> RAW DATA
/-- Registers of the Pwr region (R461). -/
def regsPwr : List RegD := [
  ⟨0x0000, [],
    [⟨31, 24, .ro, .const 0, .any⟩,
     ⟨23, 12, .rc, .const 0, .any⟩,
     ⟨11, 0, .rc, .const 0, .any⟩]⟩,
  ⟨0x0004, [],
    [⟨9, 0, .rw, .const 200, .range 1 1023⟩]⟩,
  ⟨0x0008, [],
    [⟨23, 16, .rw, .const 20, .range 1 255⟩,
     ⟨15, 0, .rw, .const 40, .range 1 65535⟩]⟩,
  ⟨0x000C, [],
    [⟨23, 16, .rw, .const 30, .range 1 255⟩,
     ⟨15, 8, .rw, .const 25, .range 1 255⟩,
     ⟨7, 0, .rw, .const 80, .range 1 255⟩]⟩,
  ⟨0x0010, [],
    [⟨31, 24, .rw, .const 4, .any⟩,
     ⟨23, 8, .rw, .const 256, .range 1 65535⟩,
     ⟨7, 0, .rw, .const 5, .any⟩]⟩,
  ⟨0x0014, [],
    [⟨15, 8, .rw, .const 50, .range 1 255⟩,
     ⟨7, 0, .rw, .const 40, .range 0 70⟩]⟩,
  ⟨0x0018, [],
    [⟨2, 0, .rw, .const 0, .any⟩]⟩,
  ⟨0x0100, [(4, 16)],
    [⟨3, 3, .rw, .const 0, .any⟩,
     ⟨2, 0, .rw, .const 1, .range 0 4⟩]⟩,
  ⟨0x0140, [(4, 4)],
    [⟨2, 0, .rw, .const 0, .range 0 4⟩]⟩,
  ⟨0x0200, [(4, 24)],
    [⟨31, 31, .ro, .const 0, .any⟩,
     ⟨30, 30, .ro, .const 0, .any⟩,
     ⟨29, 27, .ro, .const 0, .any⟩,
     ⟨26, 24, .ro, .const 0, .any⟩,
     ⟨23, 0, .ro, .const 16777215, .any⟩]⟩]

/-- Registers of the Clk region (R461). -/
def regsClk : List RegD := [
  ⟨0x0000, [],
    [⟨24, 0, .ro, .const 1, .any⟩]⟩,
  ⟨0x0004, [],
    [⟨2, 0, .ro, .const 1, .any⟩]⟩]

/-- Registers of the Ph region (R461). -/
def regsPh : List RegD := [
  ⟨0x0000, [],
    [⟨31, 16, .ro, .const 0, .any⟩,
     ⟨15, 0, .ro, .const 0, .any⟩]⟩,
  ⟨0x0008, [],
    [⟨23, 16, .rw, .const 20, .range 4 255⟩,
     ⟨15, 0, .rw, .const 0, .any⟩]⟩,
  ⟨0x00F0, [],
    [⟨0, 0, .wo, .const 0, .any⟩]⟩,
  ⟨0x0100, [(64, 16)],
    [⟨31, 28, .rwp, .const 0, .any⟩,
     ⟨27, 27, .rwp, .const 0, .any⟩,
     ⟨26, 24, .rw, .const 0, .any⟩,
     ⟨23, 20, .rw, .const 3, .range 0 10⟩,
     ⟨19, 16, .rwp, .const 2, .any⟩,
     ⟨15, 14, .rwp, .const 0, .any⟩,
     ⟨13, 12, .rw, .const 0, .any⟩,
     ⟨11, 11, .rwp, .const 0, .any⟩,
     ⟨7, 4, .rwp, .regIdx, .any⟩,
     ⟨3, 0, .rwp, .const 0, .range 0 8⟩]⟩,
  ⟨0x0104, [(64, 16)],
    [⟨23, 0, .rwp, .const 0, .any⟩]⟩,
  ⟨0x0108, [(64, 16)],
    [⟨23, 0, .rwp, .const 0, .any⟩]⟩,
  ⟨0x010C, [(64, 16)],
    [⟨31, 0, .rwp, .const 65536, .any⟩]⟩,
  ⟨0x0110, [(64, 16)],
    [⟨31, 24, .rw, .const 10, .range 1 255⟩,
     ⟨23, 0, .rw, .const 1000, .any⟩]⟩,
  ⟨0x0114, [(64, 16)],
    [⟨23, 0, .rw, .const 0, .any⟩]⟩,
  ⟨0x0118, [(64, 16)],
    [⟨31, 16, .rc, .const 0, .any⟩,
     ⟨7, 7, .w1c, .const 0, .any⟩,
     ⟨6, 6, .ro, .const 0, .any⟩,
     ⟨5, 5, .ro, .const 0, .any⟩,
     ⟨4, 4, .ro, .const 0, .any⟩,
     ⟨2, 0, .ro, .const 0, .any⟩]⟩,
  ⟨0x011C, [(64, 16)],
    [⟨31, 0, .ro, .const 0, .any⟩]⟩,
  ⟨0x0120, [(64, 16)],
    [⟨31, 0, .ro, .const 0, .any⟩]⟩,
  ⟨0x0124, [(64, 16)],
    [⟨31, 0, .ro, .const 0, .any⟩]⟩,
  ⟨0x0128, [(64, 16)],
    [⟨31, 0, .ro, .const 0, .any⟩]⟩,
  ⟨0x012C, [(64, 16)],
    [⟨31, 0, .ro, .const 0, .any⟩]⟩,
  ⟨0x0130, [(64, 16)],
    [⟨31, 0, .ro, .const 0, .any⟩]⟩]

> ACTION ITEM
Keep every word the same. Retype all the material.

> ANSWER BELOW
/-- Registers of the Pwr region (R461). -/
def regsPwr : List RegD := [
  ⟨0x0000, [],
    [⟨31, 24, .ro, .const 0, .any⟩,
     ⟨23, 12, .rc, .const 0, .any⟩,
     ⟨11, 0, .rc, .const 0, .any⟩]⟩,
  ⟨0x0004, [],
    [⟨9, 0, .rw, .const 200, .range 1 1023⟩]⟩,
  ⟨0x0008, [],
    [⟨23, 16, .rw, .const 20, .range 1 255⟩,
     ⟨15, 0, .rw, .const 40, .range 1 65535⟩]⟩,
  ⟨0x000C, [],
    [⟨23, 16, .rw, .const 30, .range 1 255⟩,
     ⟨15, 8, .rw, .const 25, .range 1 255⟩,
     ⟨7, 0, .rw, .const 80, .range 1 255⟩]⟩,
  ⟨0x0010, [],
    [⟨31, 24, .rw, .const 4, .any⟩,
     ⟨23, 8, .rw, .const 256, .range 1 65535⟩,
     ⟨7, 0, .rw, .const 5, .any⟩]⟩,
  ⟨0x0014, [],
    [⟨15, 8, .rw, .const 50, .range 1 255⟩,
     ⟨7, 0, .rw, .const 40, .range 0 70⟩]⟩,
  ⟨0x0018, [],
    [⟨2, 0, .rw, .const 0, .any⟩]⟩,
  ⟨0x0100, [(4, 16)],
    [⟨3, 3, .rw, .const 0, .any⟩,
     ⟨2, 0, .rw, .const 1, .range 0 4⟩]⟩,
  ⟨0x0140, [(4, 4)],
    [⟨2, 0, .rw, .const 0, .range 0 4⟩]⟩,
  ⟨0x0200, [(4, 24)],
    [⟨31, 31, .ro, .const 0, .any⟩,
     ⟨30, 30, .ro, .const 0, .any⟩,
     ⟨29, 27, .ro, .const 0, .any⟩,
     ⟨26, 24, .ro, .const 0, .any⟩,
     ⟨23, 0, .ro, .const 16777215, .any⟩]⟩]

/-- Registers of the Clk region (R461). -/
def regsClk : List RegD := [
  ⟨0x0000, [],
    [⟨24, 0, .ro, .const 1, .any⟩]⟩,
  ⟨0x0004, [],
    [⟨2, 0, .ro, .const 1, .any⟩]⟩]

/-- Registers of the Ph region (R461). -/
def regsPh : List RegD := [
  ⟨0x0000, [],
    [⟨31, 16, .ro, .const 0, .any⟩,
     ⟨15, 0, .ro, .const 0, .any⟩]⟩,
  ⟨0x0008, [],
    [⟨23, 16, .rw, .const 20, .range 4 255⟩,
     ⟨15, 0, .rw, .const 0, .any⟩]⟩,
  ⟨0x00F0, [],
    [⟨0, 0, .wo, .const 0, .any⟩]⟩,
  ⟨0x0100, [(64, 16)],
    [⟨31, 28, .rwp, .const 0, .any⟩,
     ⟨27, 27, .rwp, .const 0, .any⟩,
     ⟨26, 24, .rw, .const 0, .any⟩,
     ⟨23, 20, .rw, .const 3, .range 0 10⟩,
     ⟨19, 16, .rwp, .const 2, .any⟩,
     ⟨15, 14, .rwp, .const 0, .any⟩,
     ⟨13, 12, .rw, .const 0, .any⟩,
     ⟨11, 11, .rwp, .const 0, .any⟩,
     ⟨7, 4, .rwp, .regIdx, .any⟩,
     ⟨3, 0, .rwp, .const 0, .range 0 8⟩]⟩,
  ⟨0x0104, [(64, 16)],
    [⟨23, 0, .rwp, .const 0, .any⟩]⟩,
  ⟨0x0108, [(64, 16)],
    [⟨23, 0, .rwp, .const 0, .any⟩]⟩,
  ⟨0x010C, [(64, 16)],
    [⟨31, 0, .rwp, .const 65536, .any⟩]⟩,
  ⟨0x0110, [(64, 16)],
    [⟨31, 24, .rw, .const 10, .range 1 255⟩,
     ⟨23, 0, .rw, .const 1000, .any⟩]⟩,
  ⟨0x0114, [(64, 16)],
    [⟨23, 0, .rw, .const 0, .any⟩]⟩,
  ⟨0x0118, [(64, 16)],
    [⟨31, 16, .rc, .const 0, .any⟩,
     ⟨7, 7, .w1c, .const 0, .any⟩,
     ⟨6, 6, .ro, .const 0, .any⟩,
     ⟨5, 5, .ro, .const 0, .any⟩,
     ⟨4, 4, .ro, .const 0, .any⟩,
     ⟨2, 0, .ro, .const 0, .any⟩]⟩,
  ⟨0x011C, [(64, 16)],
    [⟨31, 0, .ro, .const 0, .any⟩]⟩,
  ⟨0x0120, [(64, 16)],
    [⟨31, 0, .ro, .const 0, .any⟩]⟩,
  ⟨0x0124, [(64, 16)],
    [⟨31, 0, .ro, .const 0, .any⟩]⟩,
  ⟨0x0128, [(64, 16)],
    [⟨31, 0, .ro, .const 0, .any⟩]⟩,
  ⟨0x012C, [(64, 16)],
    [⟨31, 0, .ro, .const 0, .any⟩]⟩,
  ⟨0x0130, [(64, 16)],
    [⟨31, 0, .ro, .const 0, .any⟩]⟩]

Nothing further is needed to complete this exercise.